Environment Variables

Variable Default (via wrapper) Effect
CLAWMEM_EMBED_URL http://localhost:8088 Embedding server. Falls back to in-process node-llama-cpp if unset.
CLAWMEM_EMBED_API_KEY (none) API key for cloud embedding. Enables cloud mode: batch embedding, provider-specific params, TPM-aware pacing.
CLAWMEM_EMBED_MODEL embedding Model name for embedding requests.
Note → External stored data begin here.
-- ==== Sys2Proof/Tests/Slice0.lean ====
section
/-! SUPPORT. Tests: ill-formed words refused, words written out from the encoding decoded, one step of every command against a vector of
spec/95_test_vectors.md (Vn below), and for every obligation with hypotheses a state and operands that meet them. -/

namespace Sys2Proof.Tests

set_option Elab.async false

open Sys2Proof Sys2Proof.Machine

/-! ## Helpers -/

/-- The `n` bytes of a number, most significant first. -/
def bytes (n v : Nat) : List Byte := (List.range n).map fun i => BitVec.ofNat 8 (v >>> (8 * (n - 1 - i)))

/-- `IN = m` after reset. -/
def inp (m : List Byte) : State := State.reset.loaded m

/-- `HRP = h` and `IN = m` after reset. -/
def hrpInp (h m : List Byte) : State :=
  { inp m with mem := (inp m).mem.setBufs .hrp 0 (h.map some), hrpLen := BitVec.ofNat 8 h.length }

/-- `OUT = m` after reset. -/
def out (m : List Byte) : State :=
  { State.reset with mem := State.reset.mem.setBufs .out 0 (m.map some), outLen := BitVec.ofNat 16 m.length }

/-- The state after a step, where there is one. -/
def after : Next → Option State
  | .next t => some t
  | .fault _ => none
  | .refused _ => none

/-- STATUS, and the first bytes of a buffer where all are known. -/
def sees (b : Buf) (n : Nat) (r : Next) : Option (Word × List (Option Byte)) :=
  (after r).map fun t => (t.statusWord, (List.range n).map fun i => t.mem.read (b.base + i))

/-- STATUS and OUT. -/
def outcome (r : Next) : Option (Word × List (Option Byte)) :=
  (after r).map fun t => (t.statusWord, (List.range t.outLen.toNat).map fun i => t.mem.read (0x200 + i))

/-- A result of `m` with no error. -/
def good (m : List Byte) : Option (Word × List (Option Byte)) := some (0x00000002, m.map some)

/-- An error with nothing put in OUT. -/
def bad (code : Nat) : Option (Word × List (Option Byte)) := some (BitVec.ofNat 32 (256 * code + 6), [])

/-- The key of V1. -/
def key1 : List Byte := bytes 33 0x0250863ad64a87ae8a2fe83c1af1a8403cb53f53e486d8511dad8a04887e5b2352

/-- The second key of V7. -/
def key2 : List Byte := bytes 33 0x0279be667ef9dcbbac55a06295ce870b07029bfcdb2dce28d959f2815b16f81798

/-- `"bc"`. -/
def bc : List Byte := [0x62, 0x63]

/-- A running `SHA256` with `n` host steps before its completion step. -/
def running (n : Nat) : State := { State.reset with cmd := 1, pend := some 1, countdown := n }

/-! ## Well-formedness: one ill-formed term for each check of R96, and a word of V37 for each -/

theorem test_wellFormed_accepts : Fields.legal ⟨0x28, 0xFF, false, 0⟩ = true := by decide
theorem test_wellFormed_op : Fields.opAssigned ⟨0x06, 0, false, 0⟩ = false ∧ Fields.legal ⟨0x06, 0, false, 0⟩ = false := by decide
theorem test_wellFormed_rsv : Fields.rsvZero ⟨0x01, 0, false, 1⟩ = false ∧ Fields.legal ⟨0x01, 0, false, 1⟩ = false := by decide
theorem test_wellFormed_key : Fields.keyAllowed ⟨0x01, 0, true, 0⟩ = false ∧ Fields.legal ⟨0x01, 0, true, 0⟩ = false := by decide
theorem test_wellFormed_arg : Fields.argAllowed ⟨0x10, 1, false, 0⟩ = false ∧ Fields.legal ⟨0x10, 1, false, 0⟩ = false := by decide
theorem test_reject_words : decode 0x00000006 = .error .reservedOpcode ∧ decode 0x00000110 = .error .argNotAllowed ∧
    decode 0x00010001 = .error .keyNotAllowed ∧ decode 0x00020001 = .error .reservedBits ∧
    decode 0x000000FF = .error .reservedOpcode := by decide
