-- ==== Sys2Proof/Certificates/Slice0/Obligations.lean ====
section
/-! DEFINITION. The statements for the provers. Each docstring names the rule or section it formalises. "cmdReady" stands for
"the block can accept a command in this tick" (R20). Every parameter of R8 is written by its name, the field of `s.cfg`, so a
statement holds for every legal configuration (R9, log 6); `s.ledcnt ≤ s.pixels.length` holds in every legal state
(EveryTickKeepsLegality). -/

open Sys2Proof Sys2Proof.Machine

/-! ## Encoding -/

/-- 30_encoding.md sections 1 and 2: no bit of any encoding is dropped. -/
def Obligations.DecodeEncodeRoundTrip : Prop := ∀ i : Instr, decode (encode i) = .ok i

/-- 30_encoding.md sections 1 and 2: a word that decodes is the word its instruction encodes to. -/
def Obligations.EncodeDecodeRoundTrip : Prop := ∀ (w : Word) (i : Instr), decode w = .ok i → encode i = w

/-- R57: `(w and mask) = match` selects the instruction, row by row, and at most one row matches a word. -/
def Obligations.OpcodeMapSelects : Prop :=
  ∀ w : Word,
    ((∃ pin n, decode w = .ok (.init pin n)) ↔ w &&& 0xFFFF0000#32 = 0x20000000#32)
    ∧ (decode w = .ok .clear ↔ w &&& 0xFFFFFFFF#32 = 0x40000000#32)
    ∧ ((∃ i r g b, decode w = .ok (.setpix i r g b)) ↔ w &&& 0xE0000000#32 = 0x60000000#32)
    ∧ (decode w = .ok .write ↔ w &&& 0xFFFFFFFF#32 = 0x80000000#32)
    ∧ ((∃ x y, decode w = .ok (.map x y)) ↔ w &&& 0xFFFFFFC0#32 = 0xA0000000#32)
    ∧ ((∃ i, decode w = .ok (.rdpix i)) ↔ w &&& 0xE0FFFFFF#32 = 0xC0000000#32)
    ∧ (decode w = .ok .rdstat ↔ w &&& 0xFFFFFFFF#32 = 0xE0000000#32)
    ∧ (∀ r ∈ opcodeMap, ∀ r' ∈ opcodeMap, r.hits w = true → r'.hits w = true → r = r')

/-- R51 to R55: the five formats, field by field. -/
def Obligations.FormatsCutOutTheFields : Prop :=
  ∀ w : Word,
    (w.extractLsb' 29 3 = 0b001#3 → w.extractLsb' 16 13 = 0#13 →
      decode w = .ok (.init (w.extractLsb' 8 8) (w.extractLsb' 0 8)))
    ∧ (w.extractLsb' 29 3 = 0b010#3 → w.extractLsb' 0 29 = 0#29 → decode w = .ok .clear)
    ∧ (w.extractLsb' 29 3 = 0b100#3 → w.extractLsb' 0 29 = 0#29 → decode w = .ok .write)
    ∧ (w.extractLsb' 29 3 = 0b111#3 → w.extractLsb' 0 29 = 0#29 → decode w = .ok .rdstat)
    ∧ (w.extractLsb' 29 3 = 0b011#3 →
      decode w = .ok (.setpix (w.extractLsb' 24 5) (w.extractLsb' 16 8) (w.extractLsb' 8 8) (w.extractLsb' 0 8)))
    ∧ (w.extractLsb' 29 3 = 0b110#3 → w.extractLsb' 0 24 = 0#24 → decode w = .ok (.rdpix (w.extractLsb' 24 5)))
    ∧ (w.extractLsb' 29 3 = 0b101#3 → w.extractLsb' 6 23 = 0#23 →
      decode w = .ok (.map (w.extractLsb' 0 3) (w.extractLsb' 3 3)))

/-- R60: which words are illegal, that every other word matches exactly one row, and that an illegal word, when accepted,
is answered `E_ILLEGAL` with no state written, whatever the mode. -/
def Obligations.IllegalWordsAreAnsweredIllegal : Prop :=
  ∀ w : Word,
    ((∃ e, decode w = .error e) ↔
      w.extractLsb' 29 3 = 0b000#3
      ∨ (w.extractLsb' 29 3 = 0b001#3 ∧ w.extractLsb' 16 13 ≠ 0#13)
      ∨ ((w.extractLsb' 29 3 = 0b010#3 ∨ w.extractLsb' 29 3 = 0b100#3 ∨ w.extractLsb' 29 3 = 0b111#3)
          ∧ w.extractLsb' 0 29 ≠ 0#29)
      ∨ (w.extractLsb' 29 3 = 0b110#3 ∧ w.extractLsb' 0 24 ≠ 0#24)
      ∨ (w.extractLsb' 29 3 = 0b101#3 ∧ w.extractLsb' 6 23 ≠ 0#23))
    ∧ ((¬ ∃ e, decode w = .error e) ↔ ∃ r ∈ opcodeMap, r.hits w = true ∧ ∀ r' ∈ opcodeMap, r'.hits w = true → r' = r)
    ∧ (∀ s : State, s.port.cmdWord = w → s.accepts = true → (∃ e, decode w = .error e) →
        step s = .next (endTick s (respond (.fault (.illegalCommand w)) s)))
    ∧ (Answer.fault (.illegalCommand w)).word = 0x10000000#32

/-- 95_test_vectors.md section 2.5, words written out there from the encoding. -/
def Obligations.SpecWordsDecode : Prop :=
  decode 0x20000719#32 = .ok (.init 7 25)
  ∧ decode 0x40000000#32 = .ok .clear
  ∧ decode 0x78102030#32 = .ok (.setpix 24 0x10 0x20 0x30)
  ∧ decode 0x80000000#32 = .ok .write
  ∧ decode 0xA0000008#32 = .ok (.map 0 1)
  ∧ decode 0xDF000000#32 = .ok (.rdpix 31)
  ∧ decode 0xE0000000#32 = .ok .rdstat
  ∧ decode 0x00000000#32 = .error .opcodeZero
  ∧ decode 0xC0800000#32 = .error (.mustBeZero "RDPIX")

/-- R59: the response codes, complete. -/
def Obligations.ResponseCodes : Prop :=
  (∀ d : BitVec 24, (Answer.ok d).word = 0x00#8 ++ d)
  ∧ (∀ w, (Answer.fault (.illegalCommand w)).word = 0x10000000#32)
  ∧ (∀ m, (Answer.fault (.stateError m)).word = 0x20000000#32)
  ∧ (∀ i, (Answer.fault (.indexRange i)).word = 0x30000000#32)
  ∧ (∀ x y, (Answer.fault (.coordRange x y)).word = 0x40000000#32)
  ∧ (∀ n, (Answer.fault (.configError n)).word = 0x50000000#32)
  ∧ (Answer.fault .noTimingResource).word = 0x60000000#32
  ∧ (∀ a : Answer, (a.word.extractLsb' 28 4).toNat ≤ 6)

/-! ## The step around a command -/

/-- 42_write_serializer.md section 3 and 30_encoding.md section 6: a tick that accepts a word runs the decoded command on
the state at the start of the tick; around it the tick puts the level of its start on `WIRE` and the accepted word on the
record, and moves the host on. -/
def Obligations.StepRunsDecodedCommand : Prop :=
  ∀ (s : State) (i : Instr), s.accepts = true → decode s.port.cmdWord = .ok i →
    step s =
      match exec i s with
      | .next t => .next { t with wireRev := s.level :: t.wireRev, host := s.hostNext,
                                  acceptedRev := ⟨s.now, s.port.cmdWord⟩ :: t.acceptedRev }
      | .fault r => .fault r
      | .refused r => .refused r

/-- The same for a table word placed on the port by `withFetchWord` (the model's loading, log 10 and log 11). -/
def Obligations.PlacedTableWordRuns : Prop :=
  ∀ (s : State) (nbits w : Nat) (i : Instr), s.mode ≠ .fatal → s.phase = .idle → decodeTableWord nbits w = some i →
    step (s.withFetchWord nbits w) =
      match exec i (s.withFetchWord nbits w) with
      | .next t => .next { t with wireRev := (if s.doutOe then .low else .z) :: t.wireRev, host := s.host,
                                  acceptedRev := ⟨s.now, portWord nbits w⟩ :: t.acceptedRev }
      | .fault r => .fault r
      | .refused r => .refused r

/-! ## Driver control -/

/-- 40_driver_control.md section 2 (R69): the commands permitted per mode. An accepted command is answered `StateError` exactly
when its mode does not permit it; an illegal word is `IllegalCommand` in UNINIT and READY. `CMD_READY` is 0 in FATAL and while
`PHASE ≠ IDLE`. That the meaning of a command offered while `CMD_READY = 0` leaves the whole state as it is, is the model's
reading of R64 (30_encoding.md section 6, "has no effect"): DEDUCED, log 9. -/
def Obligations.CommandsPermittedPerMode : Prop :=
  ∀ s : State,
    (s.mode = .fatal ∨ s.phase ≠ .idle → s.cmdReady = false)
    ∧ (s.cmdReady = false → (∀ i, exec i s = .next s) ∧ (∀ w, command w s = .next s))
    ∧ (s.cmdReady = true → ∀ i,
        (permitted i s.mode = false ↔ exec i s = .next (respond (.fault (.stateError s.mode)) s)))
    ∧ (s.cmdReady = true → ∀ w e, decode w = .error e →
        command w s = .next (respond (.fault (.illegalCommand w)) s))
    ∧ (∀ m, (Answer.fault (.stateError m)).word = 0x20000000#32)

/-- INIT completes (40_driver_control.md section 1): the two configuration registers, the output enable and the mode are
written, `OK` is answered, nothing else changes. -/
def Obligations.InitBringsTheBlockUp : Prop :=
  ∀ (s : State) (pin : Pin) (n : BitVec 8), s.cmdReady = true → s.mode = .uninit → 1 ≤ n.toNat → n.toNat ≤ s.cfg.nMax →
    s.port.tgAvail = true →
    exec (.init pin n) s =
      .next { s with mode := .ready, ledcnt := n, pinsel := pin, doutOe := true,
                     rspsRev := ⟨s.now, .ok 0⟩ :: s.rspsRev }

/-- R105: `ConfigError` comes before the timing resource is looked at, the block stays in UNINIT and a later INIT may
succeed. -/
def Obligations.BadCountIsConfigError : Prop :=
  ∀ (s : State) (pin : Pin) (n : BitVec 8), s.cmdReady = true → s.mode = .uninit → (n.toNat = 0 ∨ s.cfg.nMax < n.toNat) →
    exec (.init pin n) s = .next (respond (.fault (.configError n)) s)
    ∧ ∀ (pin' : Pin) (n' : BitVec 8), 1 ≤ n'.toNat → n'.toNat ≤ s.cfg.nMax → s.port.tgAvail = true →
        ∃ t, exec (.init pin' n') (respond (.fault (.configError n)) s) = .next t ∧ t.mode = .ready ∧ t.ledcnt = n'

/-- R104: INIT without a timing resource is fatal: `MODE <- FATAL`, `E_NORES`, nothing else written; from the next tick on,
for ever while no reset comes, nothing is accepted, answered or driven, and only reset leaves FATAL. -/
def Obligations.NoTimingResourceIsFatal : Prop :=
  (∀ (s : State) (pin : Pin) (n : BitVec 8), s.cmdReady = true → s.mode = .uninit → 1 ≤ n.toNat → n.toNat ≤ s.cfg.nMax →
    s.port.tgAvail = false →
    exec (.init pin n) s =
      .next { s with mode := .fatal, rspsRev := ⟨s.now, .fault .noTimingResource⟩ :: s.rspsRev })
  ∧ (Answer.fault .noTimingResource).word = 0x60000000#32
  ∧ (∀ s : State, s.Inv → s.mode = .fatal → s.noReset → ∀ k, ∃ t, ticks k s = .next t
      ∧ t.mode = .fatal ∧ t.cmdReady = false ∧ t.fatalOut = true ∧ t.doutOe = false
      ∧ t.rsps = s.rsps ∧ t.wire = s.wire ++ List.replicate k .z
      ∧ t.ledcnt = s.ledcnt ∧ t.pinsel = s.pinsel ∧ t.pixels = s.pixels ∧ t.phase = .idle)
  ∧ (∀ s t : State, step s = .next t → s.mode = .fatal → t.mode ≠ .fatal → s.port.rst = true)

/-- R68: INIT succeeds at most once between resets, so `LEDCNT` and `PINSEL` cannot change while `MODE = READY`. -/
def Obligations.ConfigurationIsConstantInReady : Prop :=
  (∀ (s : State) (pin : Pin) (n : BitVec 8), s.cmdReady = true → s.mode = .ready →
    exec (.init pin n) s = .next (respond (.fault (.stateError .ready)) s))
  ∧ (∀ s t : State, step s = .next t → s.mode = .ready → s.port.rst = false →
      t.mode = .ready ∧ t.ledcnt = s.ledcnt ∧ t.pinsel = s.pinsel)

/-- R25: RDSTAT returns the status view, changes nothing, and can only be accepted when `BUSY = 0`. -/
def Obligations.RdstatReturnsTheStatusView : Prop :=
  ∀ s : State, s.cmdReady = true →
    s.busy = false
    ∧ ∃ d : BitVec 24, exec .rdstat s = .next (respond (.ok d) s)
      ∧ d.extractLsb' 0 8 = s.ledcnt ∧ d.extractLsb' 8 8 = s.pinsel ∧ d.extractLsb' 18 6 = 0#6
      ∧ d.extractLsb' 16 2 = (match s.mode with | .uninit => 0#2 | .ready => 1#2 | .fatal => 2#2)

/-! ## The pixel buffer -/

/-- CLEAR completes (41_pixel_buffer.md section 1): every visible pixel is zero, every other register and every pixel from
`LEDCNT` up is as before, `OK` is answered. -/
def Obligations.ClearZeroesTheBuffer : Prop :=
  ∀ s : State, s.cmdReady = true → s.mode = .ready → s.ledcnt.toNat ≤ s.pixels.length →
    ∃ t, exec .clear s = .next t
      ∧ t = { s with pixels := t.pixels, rspsRev := ⟨s.now, .ok 0⟩ :: s.rspsRev }
      ∧ ∀ i, t.pixel? i = if i < s.ledcnt.toNat then some 0 else s.pixel? i

/-- SETPIX completes (41_pixel_buffer.md section 2): one pixel takes `{r, g, b}`, every other is as before. -/
def Obligations.SetpixWritesOnePixel : Prop :=
  ∀ (s : State) (index : BitVec 5) (r g b : Byte), s.cmdReady = true → s.mode = .ready → s.ledcnt.toNat ≤ s.pixels.length →
    index.toNat < s.ledcnt.toNat →
    ∃ t, exec (.setpix index r g b) s = .next t
      ∧ t = { s with pixels := t.pixels, rspsRev := ⟨s.now, .ok 0⟩ :: s.rspsRev }
      ∧ t.pixel? index.toNat = some (r ++ g ++ b)
      ∧ ∀ j, j ≠ index.toNat → t.pixel? j = s.pixel? j

/-- RDPIX completes (41_pixel_buffer.md section 3): it answers the pixel and changes nothing. -/
def Obligations.RdpixAnswersThePixel : Prop :=
  ∀ (s : State) (index : BitVec 5), s.cmdReady = true → s.mode = .ready → s.ledcnt.toNat ≤ s.pixels.length →
    index.toNat < s.ledcnt.toNat →
    ∃ p, s.pixel? index.toNat = some p ∧ exec (.rdpix index) s = .next (respond (.ok p) s)

/-- R102: `IndexRange` of SETPIX and RDPIX, with no effect on any state. -/
def Obligations.IndexOutOfRangeFaults : Prop :=
  ∀ (s : State) (index : BitVec 5) (r g b : Byte), s.cmdReady = true → s.mode = .ready →
    s.ledcnt.toNat ≤ index.toNat →
    exec (.setpix index r g b) s = .next (respond (.fault (.indexRange index)) s)
    ∧ exec (.rdpix index) s = .next (respond (.fault (.indexRange index)) s)
    ∧ (Answer.fault (.indexRange index)).word = 0x30000000#32

/-- R73: the store and load laws of the buffer; the first clause is WRITE's frame after its accepting tick. -/
def Obligations.StoreLoadLaws : Prop :=
  (∀ s t : State, s.phase ≠ .idle → s.port.rst = false → step s = .next t → ∀ j, t.pixel? j = s.pixel? j)
  ∧ ∀ s : State, s.cmdReady = true → s.mode = .ready → s.ledcnt.toNat ≤ s.pixels.length →
    (∀ (i : BitVec 5) (r g b : Byte), i.toNat < s.ledcnt.toNat →
      ∃ t, exec (.setpix i r g b) s = .next t
        ∧ exec (.rdpix i) t = .next (respond (.ok (r ++ g ++ b)) t)
        ∧ (∀ (j : BitVec 5) (p : Pixel), j ≠ i → exec (.rdpix j) s = .next (respond (.ok p) s) →
            exec (.rdpix j) t = .next (respond (.ok p) t))
        ∧ ∀ (r' g' b' : Byte), ∃ u, exec (.setpix i r' g' b') t = .next u
            ∧ exec (.rdpix i) u = .next (respond (.ok (r' ++ g' ++ b')) u))
    ∧ (∀ sets : List Instr, (∀ c ∈ sets, ∃ i r g b, c = .setpix i r g b) →
        ∃ t, execAll (sets ++ [.clear]) s = .next t
          ∧ ∀ j : BitVec 5, j.toNat < s.ledcnt.toNat → exec (.rdpix j) t = .next (respond (.ok 0) t))
    ∧ (∀ (c : Instr) (t : State), exec c s = .next t →
        (c = .write ∨ (∃ x y, c = .map x y) ∨ (∃ i, c = .rdpix i) ∨ c = .rdstat
          ∨ (∃ f, t.rspsRev = ⟨s.now, .fault f⟩ :: s.rspsRev)) →
        ∀ j, t.pixel? j = s.pixel? j)

/-- 00_scope.md section 5, the primitives `MemRead` and `MemWrite`: out of range they raise `IndexRange(i)`; in range a read
gives the registers in order, and a write is read back and leaves every other pixel as it was. -/
def Obligations.MemReadWriteLaws : Prop :=
  ∀ (s : State) (i : BitVec 5),
    (∀ n, s.ledcnt.toNat < i.toNat + n → memRead i n s = .error (.indexRange i))
    ∧ (∀ vs : List Pixel, s.ledcnt.toNat < i.toNat + vs.length → memWrite i vs s = .error (.indexRange i))
    ∧ (s.ledcnt.toNat ≤ s.pixels.length → ∀ n, i.toNat + n ≤ s.ledcnt.toNat →
        ∃ vs, memRead i n s = .ok vs ∧ vs.length = n ∧ ∀ k, k < n → vs[k]? = s.pixel? (i.toNat + k))
    ∧ (s.ledcnt.toNat ≤ s.pixels.length → ∀ vs : List Pixel, i.toNat + vs.length ≤ s.ledcnt.toNat →
        ∃ t, memWrite i vs s = .ok t ∧ t = { s with pixels := t.pixels }
          ∧ memRead i vs.length t = .ok vs
          ∧ ∀ j, j < i.toNat ∨ i.toNat + vs.length ≤ j → t.pixel? j = s.pixel? j)

/-! ## The mapper -/

/-- MAP completes (43_coordinate_mapper.md section 1): on the grid it answers the index the formula gives and changes
nothing. -/
def Obligations.MapAnswersTheFormula : Prop :=
  ∀ (s : State) (x y : BitVec 3), s.cmdReady = true → x.toNat ≤ 4 → y.toNat ≤ 4 →
    ∃ d : BitVec 24, exec (.map x y) s = .next (respond (.ok d) s)
      ∧ d.toNat + (5 * y.toNat + if y.getLsbD 0 = false then x.toNat else 4 - x.toNat) = 24

/-- R96: the complete table, rows `y`, columns `x`, and the four entries the document states. -/
def Obligations.MapTable : Prop :=
  (∀ (s : State) (x y : BitVec 3), s.cmdReady = true → x.toNat ≤ 4 → y.toNat ≤ 4 →
    ∃ d : BitVec 24, exec (.map x y) s = .next (respond (.ok d) s)
      ∧ ([[24, 23, 22, 21, 20], [15, 16, 17, 18, 19], [14, 13, 12, 11, 10], [5, 6, 7, 8, 9], [4, 3, 2, 1, 0]][y.toNat]?.bind
          (·[x.toNat]?)) = some d.toNat)
  ∧ mapIndex 0 0 = 24 ∧ mapIndex 4 0 = 20 ∧ mapIndex 0 1 = 15 ∧ mapIndex 4 1 = 19
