-- ==== Sys2Proof/Laws/PerInstr.lean ====
section
/-! SUPPORT. Per instruction, about its syntax: the word it encodes to is matched by its own row of the opcode map, whatever
its operands (30_encoding.md R57). -/

namespace Sys2Proof.Laws.RowMatch

/-- The encoded word has its row's fixed bits. -/
def Statement (i : Instr) : Prop := (rowOf i).hits (encode i) = true

/-- A word hits a row when each of its 32 bits that the mask selects is the pattern's. -/
theorem hits_of_bits {row : OpRow} {w : Word}
    (h : ∀ k : Fin 32, (w.getLsbD k && row.mask.getLsbD k) = row.pattern.getLsbD k) : row.hits w = true := by
  simp only [OpRow.hits, beq_iff_eq]
  apply BitVec.eq_of_getLsbD_eq
  intro k hk
  rw [BitVec.getLsbD_and]
  exact h ⟨k, hk⟩

theorem init (pin : Pin) (ledCount : BitVec 8) : Statement (.init pin ledCount) := by
  apply hits_of_bits
  intro k
  fin_cases k <;> simp [encode, rowOf, rowInit, fieldAt]

theorem clear : Statement .clear := by unfold Statement; decide

theorem setpix (index : BitVec 5) (r g b : Byte) : Statement (.setpix index r g b) := by
  apply hits_of_bits
  intro k
  fin_cases k <;> simp [encode, rowOf, rowSetpix, fieldAt]

theorem write : Statement .write := by unfold Statement; decide

theorem map (x y : BitVec 3) : Statement (.map x y) := by
  apply hits_of_bits
  intro k
  fin_cases k <;> simp [encode, rowOf, rowMap, fieldAt]

theorem rdpix (index : BitVec 5) : Statement (.rdpix index) := by
  apply hits_of_bits
  intro k
  fin_cases k <;> simp [encode, rowOf, rowRdpix, fieldAt]

theorem rdstat : Statement .rdstat := by unfold Statement; decide

end Sys2Proof.Laws.RowMatch
end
Override for cloud providers (e.g. jina-embeddings-v5-text-small).
CLAWMEM_EMBED_TPM_LIMIT 100000 Tokens-per-minute limit for cloud embedding pacing. Match to your provider tier.
CLAWMEM_EMBED_DIMENSIONS (none) Output dimensions for OpenAI text-embedding-3-* Matryoshka models.
CLAWMEM_LLM_URL http://localhost:8089 LLM server. Falls to node-llama-cpp if unset + NO_LOCAL_MODELS=false.
CLAWMEM_RERANK_URL http://localhost:8090 Reranker server. Falls to node-llama-cpp if unset + NO_LOCAL_MODELS=false.
CLAWMEM_NO_LOCAL_MODELS false Blocks node-llama-cpp auto-downloads. Set true for remote-only.
CLAWMEM_ENABLE_AMEM enabled A-MEM note construction + link generation during indexing.
CLAWMEM_ENABLE_CONSOLIDATION disabled Background worker backfills unenriched docs. Needs long-lived MCP process.
CLAWMEM_CONSOLIDATION_INTERVAL 300000 Worker interval in ms (min 15000).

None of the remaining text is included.